Your task is to copy the lines of the data below from the line holding "each; 14 R367; 0. -/" through the line holding "epoch : Half := 0", inclusive, exactly and with nothing added.
━━━━━━━━━━
/-- The supervisor. Channels are 0 A to 3 D. -/
structure Supervisor where
  /-- 0 TMR, 1 PROMOTING, 2 DUAL, 3 VOTER_SAFE; 12 R305; 3, every output at its safe value until the self-test ends
  (R313), DESIGN CHOICE. -/
  mode : Nat := 3
  /-- Channels in the vote; 12 R300; none before the self-test. -/
  active : List Nat := []
  /-- Spare; 12 R309; none. -/
  spare : Option Nat := none
  /-- Parked channels; 12 R312; none. -/
  parked : List Nat := []
  /-- Vote-outs of each channel since its retirement was last cleared; 12 R312; 0. -/
  voteOuts : Tbl Nat := []
  /-- Frame number; 32; 12 R301; 0. -/
  frame : Nat := 0
  /-- When the present frame began; µs; 12 R301 R308; 0. -/
  frameAt : Nat := 0
  /-- Valid checkpoint's frame, the older one's, and the one streaming; 12 R307; checkpoint 0. -/
  checkpoint : Nat := 0
  older : Nat := 0
  streaming : Option Nat := none
  /-- Input log, oldest first; 65,536 entries; 12 R308; empty. -/
  log : List LogEntry := []
  /-- Promotion: spare, replaced channel, kind (1 vote-out, 2 proof test), start µs, stage done (0 start, 1 powered,
  2 tested, 3 loaded, 4 caught up), failed stage; 12 R309; none. -/
  promotion : Option (Nat × Nat × Nat × Nat × Nat) := none
  failStage : Nat := 0
  /-- Proof test in progress, and its result (stage, time); 12 R314; none. -/
  proof : Bool := false
  proofTime : Nat := 0
  proofStage : Nat := 0
  /-- VOTER_SAFE entered at; cause 1 to 6; SOUT dropped; 12 R306; none. -/
  safeSince : Nat := 0
  safeCause : Nat := 0
  dropped : Bool := true
  /-- Start-up self-test done; 1; 12 R313; 0. -/
  started : Bool := false
  /-- Maintenance exit waits for a proof test (Table 12-6); 1; 0. -/
  exitDue : Bool := false
deriving DecidableEq, Repr

/-- A two-channel safety input. -/
structure SafeIn where
  /-- Debounced levels of channels A and B; 1 each; 13 R324; DESIGN CHOICE 0 (pulled low, R471). -/
  a : Bool := false
  b : Bool := false
  /-- In demand, latched, cause of the latch; 13 R324; 0. -/
  demand : Bool := false
  latched : Bool := false
  /-- Both channels have shown the safe level together since the latch; 13 R324; 0. -/
  cleared : Bool := false
  /-- Since when the channels differ; 13 R324; none. -/
  differs : Option Nat := none
deriving DecidableEq, Repr

/-- A safety output. -/
structure SafeOut where
  /-- Energised, readback, faulted, in an off-pulse; 1 each; 13 R323; 0. -/
  energised : Bool := false
  readback : Bool := false
  faulted : Bool := false
  /-- Start of the last off-pulse; µs; 13 R323; 0. -/
  pulseTime : Nat := 0
deriving DecidableEq, Repr

/-- A safety function. -/
structure SafeFn where
  /-- Trigger holds, in demand, awaiting SAFE_ACK; 13 R320 R321; 0. -/
  trigger : Bool := false
  demand : Bool := false
  /-- Demands, saturating; site time of the last; 13 R342; 0. -/
  count : Nat := 0
  time : Nat := 0
deriving DecidableEq, Repr

/-- An axis of the automated connection device. -/
structure Axis where
  /-- Referenced; 1; 13 R331; 0. -/
  referenced : Bool := false
  /-- Position, counts; 64; 13 R331; DESIGN CHOICE 0. -/
  pos : Int := 0
  /-- Count change over the last 10 ms, per ms; 13 R331; 0. -/
  speed : Int := 0
  /-- Edges of the last 10 ms: when, µs, and counts, oldest first; 13 R331; none. -/
  recent : List (Nat × Int) := []
  /-- Travel against the permitted direction; 13 R332; 0. -/
  against : Int := 0
  /-- Violation in force: 0 none, 1 to 5; 13 R332; 0. -/
  violation : Nat := 0
  /-- Safe torque-off demanded by functions or a host; 1; 13 R320; 0. -/
  sto : Bool := false
  /-- Difference of the drive's own position; 13 R342; 0. -/
  plausible : Int := 0
deriving DecidableEq, Repr

/-- A safe connection. -/
structure SafeConn where
  /-- 0 unused or none accepted, 1 up, 2 lost; 13 R335 R336; 0. -/
  state : Nat := 0
  /-- Last accepted SEQ and DATA, when; 13 R335; none. -/
  lastSeq : Option Half := none
  data : BitVec 64 := 0
  lastTime : Nat := 0
  /-- Accepted since a loss (R336); 0. -/
  confirm : Nat := 0
  /-- Copies waiting for their partners, oldest first, each with when it came, µs; 13 R335; none. -/
  waiting : List (SafeMsg × Nat) := []
  /-- Newest accepted drive position (KIND 2), counts; 64; 13 R332 R333; none. -/
  position : Option Int := none
  /-- Counters; 13 R342; 0. -/
  accepted : Nat := 0
  rejected : Nat := 0
  /-- Transmit: SEQ, DATA, last sent, last message; 13 R334; 0. -/
  txSeq : Half := 0
  txData : BitVec 64 := 0
  txTime : Nat := 0
  /-- Holding register of the MSG word that the transmitter has not yet taken, and words replaced in it; 01 Table 1-9;
  none, 0. -/
  msg : Option (Half × BitVec 64) := none
  msgReplaced : Nat := 0
deriving DecidableEq, Repr

/-- The safety island's functions. -/
structure Island where
  /-- Inputs 0 to 23, outputs 0 to 31, functions 0 to 127, axes 0 to 3, connections 0 to 63; 13 R319; as each kind. -/
  inputs : Tbl SafeIn := []
  souts : Tbl SafeOut := []
  fns : Tbl SafeFn := []
  axes : Tbl Axis := []
  conns : Tbl SafeConn := []
  /-- Host safe-state demands: outputs in normal, in emergency, axes; 16, 16, 4; 13 R339; 0. -/
  reqNormal : Half := 0
  reqEmergency : Half := 0
  reqAxes : BitVec 4 := 0
  /-- Maintenance state; 1; 13 R340; 0. -/
  maintenance : Bool := false
  /-- Voted OUT_RAMP, POD_STOP, STO; 16, 8, 4; 12 Table 12-1; DESIGN CHOICE safe values from reset. -/
  outRamp : Half := 0xFFFF
  podStop : BitVec 8 := 0xFF
  sto : BitVec 4 := 0xF
  /-- Safe messages sent (connection, SEQ, DATA), newest first; 13 R334; none. -/
  sent : List (Nat × Half × BitVec 64) := []
  /-- The island's own log: events (status, RESULT) that firmware could not take; at most 256; 01 Table 1-2; none. -/
  kept : List (Nat × Res) := []
deriving DecidableEq, Repr

/-! ## Field bus (chapter 14) -/

/-- A frame that a port offers to the bus: identifier with flags as FRAME_SEND word 0, payload, retry limit. -/
structure TxFrame where
  ident : Word
  payload : List Byte
  retry : Nat
  /-- When it was offered, µs. -/
  since : Nat := 0
deriving DecidableEq, Repr

/-- A host transmit buffer: the frame and the command it completes. -/
structure TxBuf where
  frame : TxFrame
  seat : Nat
  tag : Word
  retries : Nat
deriving DecidableEq, Repr

/-- A host receive object (R352). -/
structure RxObj where
  /-- Identifier, mask, enable, FRAME_RECEIVED; 14 R367; DESIGN CHOICE 0, disabled. -/
  ident : Word := 0
  mask : Word := 0
  enable : Bool := false
  event : Bool := false
  /-- Main and shadow buffers; 14 R352; empty. -/
  main : Option CanFrame := none
  shadow : Option CanFrame := none
  /-- Main buffer held since; frames replaced since the last read; 14 R368; none, 0. -/
  heldSince : Option Nat := none
  replaced : Nat := 0
deriving DecidableEq, Repr

/-- A field-bus port. -/
structure Port where
  /-- 0 unused, 1 error-active, 2 error-passive, 3 bus-off, 4 restricted, 5 retired; 14 R367; 0. -/
  state : Nat := 0
  /-- Transmit and receive error counters; 14 R347; 0. -/
  txErrors : Nat := 0
  rxErrors : Nat := 0
  /-- Times of the bus-offs within 60 s; 14 R347; none. -/
  busOffs : List Nat := []
  /-- When the port last went bus-off; µs; 14 R347; 0. -/
  offAt : Nat := 0
  /-- Port in a reset of scope 4, not rejoined; 14 R349; 0. -/
  resetting : Bool := false
  /-- Counters: frames sent, received, error frames, check mismatches, retransmissions, shadow replacements; 32 each;
  14 R367; 0. -/
  sent : Nat := 0
  received : Nat := 0
  errors : Nat := 0
  mismatches : Nat := 0
  /-- Remote frames ignored, and malformed profile frames discarded; 14 R344 R355; 0. -/
  ignored : Nat := 0
  discarded : Nat := 0
  /-- Frames of the last second: when, µs, and duration, ns, newest first; 14 R365 R367; none. -/
  load : List (Nat × Nat) := []
  retrans : Nat := 0
  shadows : Nat := 0
  /-- Consecutive errors per identifier, and good frames passed since it was marked; 14 R354; 0. -/
  errRun : List (Word × Nat) := []
  /-- Identifiers under quiet time with its start and the error-free frames passed; 14 R354; none. -/
  quiet : List (Word × Nat × Nat) := []
  /-- Last duplicate identifier, its site time, detections; 14 R367; 0. -/
  dupIdent : Word := 0
  dupTime : Nat := 0
  dupCount : Nat := 0
  /-- Host transmit buffers 0 to 3; 14 R367; free. -/
  tx : Tbl (Option TxBuf) := []
  /-- Profile frames offered, in order of posting; 14 R353; none. -/
  profile : List TxFrame := []
  /-- Host receive objects 0 to 15; 14 R352; disabled. -/
  rx : Tbl RxObj := []
deriving DecidableEq, Repr

/-- A field node. -/
structure FNode where
  /-- 0 absent, 1 present, 2 quarantined, 3 retired; 14 R361; 0. -/
  state : Nat := 0
  /-- Has been present before; heard on home port, on PORT_B; duplicate suspected; 1 each; 14 R367; 0. -/
  seen : Bool := false
  heardA : Bool := false
  heardB : Bool := false
  duplicate : Bool := false
  /-- Epoch and digest last reported; 14 R367; none. -/
  epoch : Half := 0
  digest : Option Digest := none
  /-- Last accepted heartbeat; absences, and their times within 10 min; 14 R361; 0. -/
  lastBeat : Nat := 0
  absences : Nat := 0
  absTimes : List Nat := []
  /-- Last accepted SEQ of HB_NODE and REPORT; 14 R357; none. -/
  beatSeq : Option Half := none
  reportSeq : Option Half := none
  /-- Last accepted SEQ of STAGE_RESULT and of COMMIT_ACK; 14 R357; none. -/
  resultSeq : Option Half := none
  ackSeq : Option Half := none
  /-- Newest report and when it came, µs; 14 R362; none. -/
  report : Option NodeReport := none
  reportTime : Nat := 0
  /-- Left in its old configuration by a tick while absent: quarantined until its next heartbeat; 03 R91; 0. -/
  behind : Bool := false
  /-- Configuration transfer of R94: in progress since; retries; 03 R94; none, 0. -/
  transfer : Option Nat := none
  retries : Nat := 0
  /-- Single commit announced for; site time; 14 R364; none. -/
  single : Option Nat := none
deriving DecidableEq, Repr

/-- The field bus. -/
structure Field where
  /-- Ports 0 to 15, field nodes 0 to 511; 14 R344; as each kind. -/
  ports : Tbl Port := []
  nodes : Tbl FNode := []
  /-- SEQ of the next frame, by identifier; 16; 14 R357; DESIGN CHOICE 0. -/
  seqs : List (Word × Half) := []
  /-- Last HB_CTRL since the release of PD9; µs; 14 R360; none. -/
  beat : Option Nat := none
  /-- GRANT frames dropped; 14 R362; 0. -/
  grantsDropped : Nat := 0
deriving DecidableEq, Repr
━━━━━━━━━━
§ **Completed task**
  /-- Has been present before; heard on home port, on PORT_B; duplicate suspected; 1 each; 14 R367; 0. -/
  seen : Bool := false
  heardA : Bool := false
  heardB : Bool := false
  duplicate : Bool := false
  /-- Epoch and digest last reported; 14 R367; none. -/
  epoch : Half := 0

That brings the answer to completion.